=== Data ===
/-- A wave that waits for an answer takes it as its UPCALL's result, where it is resident, and keeps every other register
(R108, R113). -/
def Claim.AnswerReachesItsWave : Prop :=
  ∀ (w : Wave) (entry e : Nat) (x : Word64) (d : Opnd) (len : Nat),
    w.wait = .upcall e d Option.none len →
      (e = entry → w.answered entry x true = (w.putS d x).next len) ∧
      (e = entry → w.answered entry x false = { w with wait := .upcall e d (some x) len }) ∧
      (e ≠ entry → ∀ b, w.answered entry x b = w)

/-- Pre-emption and wakes (R98, R108 to R113, R427). -/
def Obligations.PreemptionAndWakesComplete : Prop :=
  Claim.PreemptionCompletes ∧ Claim.AnswerReachesItsWave

/-! ### Ports, hosts and queue pairs -/

/-- Peer ports (R404 to R406, R428, R429): in the states that R404 gives, each command and link event makes its transition,
which is reported as event 0x07 and recomputes the routes; in other states a command answers BADSTATE and an event
changes nothing; while the die's event ring has no room all of them wait. The loss of lanes narrows the link while one remains
and of all lanes is an error; a command for a port of 16 or more answers BADCMD. -/
def Claim.PortsComplete : Prop :=
  ∀ (s : State) (p blk : Nat),
    let x := s.port p
    let move := fun (f : PeerPort → PeerPort) => s.portTo p f
    let ok := fun (f : PeerPort → PeerPort) => (.next ((move f).cmdStatus blk 0) : Out)
    let bad := (.next (s.cmdStatus blk 1) : Out)
    let up := x.st = .active ∨ x.st = .degraded
    let train := fun (p : PeerPort) => { p with st := PortState.training, since := s.time, peer := Option.none, width := 0 }
    (16 ≤ p → ∀ i ∈ [Instr.portEnable p blk, .portDisable p blk, .portQuiesce p blk, .portResume p blk, .portRetrain p blk],
      exec i s = .next (s.cmdStatus blk 4)) ∧
    (p < 16 → s.mayPost (p / 8) = true →
      exec (.portEnable p blk) s = (if x.st = .down then ok train else bad) ∧
      exec (.portDisable p blk) s = ok (fun p => { p with st := .down, peer := Option.none, width := 0 }) ∧
      exec (.portQuiesce p blk) s = (if x.st = .active ∨ x.st = .degraded then ok fun p => { p with st := .quiesced, before := p.st } else bad) ∧
      exec (.portResume p blk) s = (if x.st = .quiesced then ok fun p => { p with st := p.before } else bad) ∧
      exec (.portRetrain p blk) s = (if x.st = .error then ok train else bad) ∧
      (∀ n, x.st = .training → n ∈ [1, 2, 4] → exec (.linkUp p n) s = .next (move fun p => { p with st := .negotiating, width := n })) ∧
      (∀ n, (x.st ≠ .training ∨ n ∉ [1, 2, 4]) → exec (.linkUp p n) s = .next s) ∧
      (x.st = .training → x.since + 100000000 ≤ s.time → exec (.trainingTimeout p) s = .next (move fun p => { p with st := .down })) ∧
      ((x.st ≠ .training ∨ s.time < x.since + 100000000) → exec (.trainingTimeout p) s = .next s) ∧
      (∀ minor peer, x.st = .negotiating → exec (.versionNegotiation p 1 minor peer) s =
        .next (move fun p => { p with st := if p.width = 4 then .active else .degraded, peer := some (peer % 256) })) ∧
      (∀ major minor peer, x.st = .negotiating → major ≠ 1 → exec (.versionNegotiation p major minor peer) s =
        .next (move fun p => { p with st := .error })) ∧
      (∀ n, up → (n = 1 ∨ n = 2) → n < x.width → exec (.laneLoss p n) s = .next (move fun p => { p with st := .degraded, width := n })) ∧
      (∀ n, n ≠ 0 → (¬ up ∨ 2 < n ∨ x.width ≤ n) → exec (.laneLoss p n) s = .next s) ∧
      (∀ i ∈ [Instr.replayLimitExceeded p, .laneLoss p 0],
        (up → exec i s = .next ({ s with heldPkts := s.heldPkts.filter fun h => h.port != p }.portTo p
          fun p => { p with st := .error, peer := Option.none })) ∧
        (¬ up → exec i s = .next s)) ∧
      (∀ f, p < s.ports.length → (move f).port p = f x ∧ (move f).mem = s.mem ∧ ∀ q, q ≠ p → (move f).port q = s.port q)) ∧
    (p < 16 → s.mayPost (p / 8) = false → ∀ n major minor peer,
      ∀ i ∈ [Instr.portEnable p blk, .portDisable p blk, .portQuiesce p blk, .portResume p blk, .portRetrain p blk, .linkUp p n,
        .trainingTimeout p, .versionNegotiation p major minor peer, .laneLoss p n, .replayLimitExceeded p], exec i s = .next s)

/-- A port that transmits is ACTIVE or DEGRADED, and only then on a route (R404, R406): the ports of a route stand in ascending
order, belong to the die and lead to the peer. -/
def Claim.RoutesAreOpenPorts : Prop :=
  ∀ (s : State) (die peer : Nat), (s.route die peer).Pairwise (· < ·) ∧ ∀ p, p ∈ s.route die peer ↔
    p < 16 ∧ p / 8 = die ∧ ((s.port p).st = .active ∨ (s.port p).st = .degraded) ∧ (s.port p).peer = some peer

/-- The host (R243, R249, R250, R401, R402, R430, R432, R437): an access to a port in PCIe mode that holds none performs: one in
the BAR2 window that translates reads and answers, stores its bytes, or, once the port's earlier writes have been
accepted, is an AtomicOp that answers with the old bytes; BAR0, of 64 MiB, shows the debug registers at 0x2000000, zero at a
reserved offset there (R4), and takes doorbells. One outside the window, or an AtomicOp that is not aligned, answers nothing
(the model's choice, log 27). A CXL port takes none. That the boot buffer stands at offset 0 of BAR0, that a doorbell there names
its queue, and that recovery mode takes only BAR0 on port 0 are PRESUMED (log 12). A snoop in CXL mode drops the L2 copy and
shows what the pool device made coherent, after the writes that the pool has acknowledged. -/
def Claim.HostAccessesComplete : Prop :=
  ∀ (s : State) (port : Nat) (h : HostPort), s.hosts[port]? = some h →
    let via := hostVia port
    let taken := fun (r : HostReq) => { s with hosts := modAt s.hosts port fun x => { x with held := [r] } }
    let served := fun (t : State) => (.next { t with hosts := modAt t.hosts port fun x => { x with held := [] } } : Out)
    (h.mode = .pcie → s.boot.recovery = false → h.held = [] →
      (∀ va n t bs, va.toNat + n ≤ 2 ^ h.bar2 → (taken (.access (.read va n))).viaLoad via va.toNat n = (t, .ok bs) →
        exec (.hostBar2Access port (.read va n)) s = served (t.hostAnswer port bs)) ∧
      (∀ va bs t l, va.toNat + bs.length ≤ 2 ^ h.bar2 → (taken (.access (.write va bs))).viaLocate via 1 (piecesOf va.toNat bs.length) = (t, .ok l) →
        exec (.hostBar2Access port (.write va bs)) s = served (t.storePieces (.host port) (some 0) Option.none false l bs).2) ∧
      (∀ va n, 2 ^ h.bar2 < va.toNat + n →
        exec (.hostBar2Access port (.read va n)) s = served ((taken (.access (.read va n))).hostAnswer port [])) ∧
      (∀ va bs, 2 ^ h.bar2 < va.toNat + bs.length →
        exec (.hostBar2Access port (.write va bs)) s = served (taken (.access (.write va bs)))) ∧
      (∀ a t old, (hostAtomicParts a).1 % (hostAtomicParts a).2.1 = 0 → (hostAtomicParts a).1 + (hostAtomicParts a).2.1 ≤ 2 ^ h.bar2 →
        (∀ w ∈ s.writes, w.agent = .host port → w.ctime.isSome = true) →
        (taken (.atomic a)).viaAtomic via (hostAtomicParts a).1 (hostAtomicParts a).2.1 (hostAtomicParts a).2.2 = (t, .ok old) →
        exec (.hostAtomicop port a) s = served (t.hostAnswer port (bytesOfNat (hostAtomicParts a).2.1 old))) ∧
      (∀ a, (hostAtomicParts a).1 % (hostAtomicParts a).2.1 ≠ 0 →
        exec (.hostAtomicop port a) s = served ((taken (.atomic a)).hostAnswer port [])) ∧
      (∀ a, (hostAtomicParts a).1 % (hostAtomicParts a).2.1 = 0 → 2 ^ h.bar2 < (hostAtomicParts a).1 + (hostAtomicParts a).2.1 →
        exec (.hostAtomicop port a) s = served ((taken (.atomic a)).hostAnswer port []))) ∧
    (h.mode = .pcie → (s.boot.recovery = false ∨ port = 0) → h.held = [] →
      (∀ off n, exec (.hostBar2Access port (.bar0Read off n)) s = served ((taken (.access (.bar0Read off n))).hostAnswer port
        (if 2 ^ 26 < off + n then [] else tabulate n fun i => s.bar0Byte (off + i)))) ∧
      (∀ off bs, off + bs.length ≤ 2 ^ 26 →
        exec (.hostBar2Access port (.bar0Write off bs)) s = served ((taken (.access (.bar0Write off bs))).bar0Write port off bs)) ∧
      (∀ off bs, 2 ^ 26 < off + bs.length →
        exec (.hostBar2Access port (.bar0Write off bs)) s = served (taken (.access (.bar0Write off bs)))) ∧
      (∀ tag q, exec (.hostBar2Access port (.doorbell tag q)) s =
        served ((taken (.access (.doorbell tag q))).bar0Doorbell port tag q))) ∧
    (∀ off, (off < 2 ^ 25 → s.bar0Byte off = s.boot.buffer.getD off 0) ∧
      (2 ^ 25 ≤ off → s.bar0Byte off = match bar0Reg (off / 8 * 8) with
        | some r => (bytesOfNat 8 (s.hwReg r).toNat).getD (off % 8) 0
        | Option.none => 0)) ∧
    ((h.mode ≠ .pcie ∨ s.boot.recovery = true) → ∀ a, exec (.hostAtomicop port a) s = .next s) ∧
    (∀ a, (h.mode ≠ .pcie ∨ (s.boot.recovery = true ∧ ((HostReq.access a).onBar0 = false ∨ port ≠ 0))) →
      exec (.hostBar2Access port a) s = .next s) ∧
    (∀ sector bytes, exec (.backInvalidationSnoop ⟨sector, bytes⟩) s = .next
      (if poolBase ≤ sector ∧ sector < 2 ^ 52 ∧ (∃ x ∈ s.hosts, x.mode = .cxl) then { s with
        l2 := s.l2.filter fun x => x.1 != sectorBase sector
        mem := cellsSet s.mem (cellsAt (sectorBase sector) (bytes.take 32))
        writes := modWhere s.writes (fun w => w.pool && w.acked) fun w => { w with bytes := w.bytes.map fun c =>
          (c.1, (((cellsAt (sectorBase sector) (bytes.take 32)).find? fun x => x.1 == c.1).map fun x => x.2).getD c.2) } } else s))

/-- Ports (R250, R401 to R406, R428, R432). -/
def Obligations.PortsAndHostComplete : Prop :=
  Claim.PortsComplete ∧ Claim.RoutesAreOpenPorts ∧ Claim.HostAccessesComplete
===
- Activity: Go to the line in the material above that contains "(p < 16 → s.mayPost (p / 8) = false" and copy exactly from there through the line that contains "p < 16 ∧ p / 8", stopping after it.

- Solution to this problem:
    (p < 16 → s.mayPost (p / 8) = false → ∀ n major minor peer,
      ∀ i ∈ [Instr.portEnable p blk, .portDisable p blk, .portQuiesce p blk, .portResume p blk, .portRetrain p blk, .linkUp p n,
        .trainingTimeout p, .versionNegotiation p major minor peer, .laneLoss p n, .replayLimitExceeded p], exec i s = .next s)

/-- A port that transmits is ACTIVE or DEGRADED, and only then on a route (R404, R406): the ports of a route stand in ascending
order, belong to the die and lead to the peer. -/
def Claim.RoutesAreOpenPorts : Prop :=
  ∀ (s : State) (die peer : Nat), (s.route die peer).Pairwise (· < ·) ∧ ∀ p, p ∈ s.route die peer ↔
    p < 16 ∧ p / 8 = die ∧ ((s.port p).st = .active ∨ (s.port p).st = .degraded) ∧ (s.port p).peer = some peer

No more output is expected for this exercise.